Researcher’s Code Could Be Key To Crunching Cancer’s Big Data

Aug 23, 2016

A drawing depicting DNA molecule unwinding from a chromosome inside the nucleus of a cell.
Credit National Human Genome Research Institute / genome.gov

At the most basic level cancer can be defined as the DNA of a normal cell going haywire. 

One way that DNA can go haywire is through something called aneuploidy, where one or more of a cell’s 23 chromosomes gets duplicated. It can also commonly happen through structural variations in the sequences within the DNA -- think of the double helix model from middle school science then move around the pieces.

Those changes can occur in any of the 3.2 billion base pairs of DNA found in each person. That means the data sets holding genome sequences for cancer cells can be huge.

Usually those changes are looked at separately, but Carnegie Mellon University Associate Professor of Computational Biology Jian Ma is using servers at CMU to crunch data to see how aneuploidy mutations and structural variations relate to each other.

“The advantage, of course, is if you look at them together, you can identify these event more precisely in an unbiased way,” Ma said. “You will be able to tell the timing of these event so you will be able to know if this structure rearrangement happened before chromosome duplication or after chromosome duplication.”

Ma is doing this by looking at breast and cervical cancer genomes that have already been sequenced as part of the Cancer Genome Atlas. The Atlas is a federally-funded project to catalog the genetic mutations responsible for cancer.

“As a computational biologist, our interest is to develop new algorithms, new analytic tools, that can look at these data from different perspective and then you can potentially identify new things that are relevant to the biology of cancer,” said Ma, who is pushing that huge data set through code that he calls “Weaver.”
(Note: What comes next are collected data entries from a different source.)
/-- CAP_RESULT_READ (R358). -/
def execCapResultRead (r : CapReq) (offset : Nat) (s : State) : Host.Outcome State Fault Refusal := .next (s.capResult r offset)

/-- A transfer abandoned (R357, R358): its opening Tag gets an error. -/
def State.abandonBulk (s : State) (n : Nat) (b : Bulk) (code : Nat) : State :=
  (s.modSession n fun x => { x with bulk := none }).respond n ((capErr code 0).toResp b.tag 2 b.index b.sub) true

/-- CAP_ABORT (R357): the Tag names the transfer. -/
def State.capAbort (s : State) (r : CapReq) : State :=
  s.capRun r 6 0 0 (fun _ => true) fun ses s =>
    match ses.bulk.filter fun b => b.tag == r.tag with
    | some b => (some capOk, s.abandonBulk r.sess b 22)
    | none => (some (capErr 17 0), s)

/-- CAP_ABORT (R357). -/
def execCapAbort (r : CapReq) (s : State) : Host.Outcome State Fault Refusal := .next (s.capAbort r)

/-- BULK_IDLE_TIMEOUT (R358): no segment for BulkIdleS. -/
def State.bulkTimeout (s : State) (n : Nat) : State :=
  match (tget s.sessions n).bind (·.bulk) with
  | some b => if s.awake && s.elapsedS b.lastAt (s.nat Obj.bulkIdleS) then s.abandonBulk n b 18 else s
  | none => s

/-- BULK_IDLE_TIMEOUT (R358). -/
def execBulkIdleTimeout (session : Nat) (s : State) : Host.Outcome State Fault Refusal := .next (s.bulkTimeout session)

/-! ### Sessions (R363, R364) -/

/-- The DTLS sessions that run. -/
def State.dtlsCount (s : State) : Nat := (s.sessions.filter fun e => Nat.ble 1 e.1 && Nat.ble e.1 16).length

/-- CAP_SESSION_START (R363, R366): a handshake whose client certificate chains to an anchor of role 2, or of role 4 of a
tenant. -/
def State.sessionStart (s : State) (n role tenant : Nat) : State :=
  let chains := (role == 0 && s.allAnchors.any fun a => a.role == 2) ||
    (role == 1 && Nat.ble tenant 7 && s.allAnchors.any fun a => a.role == 4 && a.tenant == tenant)
  if s.catalogueReady && Nat.ble 1 n && Nat.ble n 16 && (tget s.sessions n).isNone &&
      Nat.blt s.dtlsCount (s.nat Obj.capMaxSessions) && chains && s.mayHandshake then
    (s.openSession n role (if role = 1 then tenant else 0xFF)).openTraffic n
  else s

/-- CAP_SESSION_START (R363). -/
def execCapSessionStart (session role tenant : Nat) (s : State) : Host.Outcome State Fault Refusal :=
  .next (s.sessionStart session role tenant)

/-- CAP_SESSION_END (R363, R364): DTLS closes a session, or CapIdleS has passed; the RS-485 session ends only after
CapIdleS. -/
def State.sessionEnd (s : State) (n : Nat) : State :=
  match tget s.sessions n with
  | none => s
  | some ses =>
    if s.awake && (Nat.ble 1 n && Nat.ble n 16 || (n == 17 && s.elapsedS ses.lastAt (s.nat Obj.capIdleS))) then s.endSession n else s

/-- CAP_SESSION_END (R363). -/
def execCapSessionEnd (session : Nat) (s : State) : Host.Outcome State Fault Refusal := .next (s.sessionEnd session)

/-- Whether the bytes after the start byte are Length, a message of as many bytes and the CRC-16 over both (R364). -/
def rsFrameOk (body : List Nat) : Bool :=
  let n := body.getD 0 0 + 256 * body.getD 1 0
  Nat.ble 24 n && Nat.ble n 256 && body.length == n + 4 &&
    body.getD (n + 2) 0 + 256 * body.getD (n + 3) 0 == crc16 (body.take (n + 2))

/-- RS485_FRAME (R364): a bad frame is counted; a valid one begins the port's session, whose request follows as its own
command. Bytes that do not begin with the start byte are no frame. A session that runs keeps its principal, and its port, whatever
ServicePortMode becomes (R374). -/
def State.rsFrame (s : State) (frame : List Nat) (gapOk : Bool) : State :=
  let mode := s.nat Obj.servicePortMode
  let runs := (tget s.sessions 17).isSome
  if frame.head? ≠ some 0xA5 ∨ !(s.recovering || (s.capRuns && (runs || mode != 0))) then s
  else if !(rsFrameOk frame.tail && gapOk) then s.bump Obj.rsFrameErrors
  else
    let now := s.now
    if runs then s.modSession 17 fun x => { x with lastAt := now }
    else s.openSession 17 (if mode = 2 then 0 else 2) 0xFF

/-- RS485_FRAME (R364). -/
def execRs485Frame (frame : List Nat) (gapOk : Bool) (s : State) : Host.Outcome State Fault Refusal := .next (s.rsFrame frame gapOk)

/-! ### Catalogue bundles (R367) -/

/-- The stores after a bundle's paired changes so far. -/
def State.bundleRoom (s : State) (changes : List (Nat × Int)) : Option Nat :=
  (List.range 16).find? fun n =>
    ((s.stores[n]?).map fun p => p.overflows (changes.filter fun e => storeOf e.1 == n)).getD false

/-- The entries of a bundle checked in order, each as a Write by the Administrator upon those before it (R367): the values, or the
error with the entry's number. -/
def State.bundleCheck (s : State) : Nat → List BundleEntry → Except CapOut (List (Nat × ObjRow × Int))
  | _, [] => .ok []
  | i, e :: t =>
    let admin : Session :=
      { role := 0, tenant := 0xFF, lastAt := 0, kept := [], resp := none, bulk := none, held := none, closing := false }
    match s.writeCheck admin e.index e.sub e.length (enc e.length e.value) with
    | .error x => .error { x with detail := i }
    | .ok (r, v) =>
      let k := 256 * e.index + e.sub
      match (s.set k v).bundleCheck (i + 1) t with
      | .error x => .error x
      | .ok l => .ok ((k, r, v) :: l)

/-- A checked bundle applied as one commit with its counter (R367). -/
def State.bundleApply (s : State) (counter : Nat) (l : List (Nat × ObjRow × Int)) : State :=
  let paired := l.filter fun e => e.2.1.pers == .paired
  let olds := paired.map fun e => s.get e.1
  let rws := (paired.filter fun e => e.2.1.acc == .rws).length
  let s := ({ s with hall.writes := s.hall.writes + rws } : State).commitPaired
    ((Obj.catalogueBundleCounter, (counter : Int)) :: paired.map fun e => (e.1, e.2.2))
  let s := (List.zip paired olds).foldl (fun (s : State) (e : (Nat × ObjRow × Int) × Int) => s.landed e.1.1 e.2 e.1.2.2) s
  (l.filter fun e => e.2.1.pers == .seal).foldl (fun (s : State) (e : Nat × ObjRow × Int) => s.sealedWrite e.1 e.2.2) s

/-- The stores that a bundle rewrites, in ascending number (R367). -/
def bundleStores (l : List (Nat × ObjRow × Int)) : List Nat :=
  (List.range 16).filter fun p =>
    p == storeOf Obj.catalogueBundleCounter || l.any fun e => e.2.1.pers == .paired && storeOf e.1 == p

/-- A bundle one of whose bank writes failed twice (R367, R371): the stores written before are written back, nothing is applied, and the
operational log names the store. -/
def State.bundleFails (s : State) (n : Nat) (l : List (Nat × ObjRow × Int)) : State :=
  let before := (bundleStores l).takeWhile (· != n)
  let stores := before.foldl (fun st p => lmod st p fun (b : PStore) => (b.commit []).commit []) s.stores
  ({ s with stores := stores }.bumpBy Obj.storeWrites (2 * before.length)).logOpFree 8 n

/-- CATALOGUE_BUNDLE_SUBMIT (R367). `failed` is the store whose bank write fails its read-back twice. -/
def State.bundleSubmit (s : State) (r : CapReq) (e : Epmeir) (entries : List BundleEntry) (failed : Option Nat) : State :=
  s.capExec r Obj.catalogueBundleSubmit fun _ s =>
    match s.containerCheck e 5 true with
    | some n => (capErr 14 n, s)
    | none =>
      if !s.anchorHas 2 0 e.signer then (capErr 14 4, s)
      else if e.counter ≤ s.nat Obj.catalogueBundleCounter then (capErr 14 5, s)
      else
        match s.bundleCheck 0 entries with
        | .error x => (x, s)
        | .ok l =>
          match s.bundleRoom (l.map fun x => (x.1, x.2.2)) with
          | some n => (capErr 12 n, s)
          | none =>
            let act (s : State) : CapOut × State :=
              match failed.filter (bundleStores l).contains with
              | some n => (capErr 21 n, s.bundleFails n l)
              | none => (capOk, s.bundleApply e.counter l)
            if l.any fun x => x.2.1.pers == .seal then s.mediaGate act else act s

/-- CATALOGUE_BUNDLE_SUBMIT (R367). -/
def execCatalogueBundleSubmit (r : CapReq) (e : Epmeir) (entries : List BundleEntry) (failed : Option Nat) (s : State) :
    Host.Outcome State Fault Refusal := .next (s.bundleSubmit r e entries failed)

end Sys2Proof.Machine
end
Adrian Lee, a professor of pharmacology and chemical biology at the University of Pittsburgh, said medicine keeps producing bigger and bigger data sets.

“And so now we are virtually dependent on computational biology to try to decipher what these changes mean,” Lee said. “Say you find a million changes, but only 20 are important. How do you find those 20? It’s kind of a needle in a haystack.”

Cancer evolves over time. Two biopsies taken of the same cancer, from the same patient, a year apart would look different on the DNA level, Lee said.

“We can measure the DNA and then try to build models to predict how it changed over time and then what it would have done in the future,” Lee said. “In that way we can predict how it’s going to change and then what we should target.”

Ma’s code was published in the journal Cell Systems and he said hopes scientists will use it on other data sets. Weaver has already found some duplicated chromosomal regions that are caused by specific structural variations. 

Ma said he hopes to improve his algorithms to better understand those evolutions and then apply it to more samples from the Cancer Genome Atlas project. From there it could move into the clinical setting.

“Weaver at the moment is just an algorithm, there is no direct clinical impact yet,” Ma said. “But I think I will be interested in exploring potential opportunities like how to apply Weaver in the broader context.”

Researchers said someday this type of big data crunching could help doctors tailor a specific treatment to a patient’s specific cancer mutation.

In this week's Tech Headlines: 

  • Pennsylvania officials are hoping to make access to the state’s massive amounts of data a bit easier.  Gov. Tom Wolf’s administration this week launched OpenDataPA. Wolf said the goal is to be more transparent and accountable while creating economic opportunities for businesses and entrepreneurs. The project opened with 12 datasets, including information about job creation and school performance, with the expectation of more agencies and program areas coming onboard soon. 
  • Some of the most cutting edge research on driverless cars is being done in Pittsburgh but those cars might be in use across the state line sooner than in Pennsylvania. Officials with the Ohio Turnpike said they will likely start testing the cars within 12 months — and possibly before the end of the year. Officials said the Ohio Turnpike is ideal for testing self-driving cars because it's relatively straight and flat with three lanes running in each direction.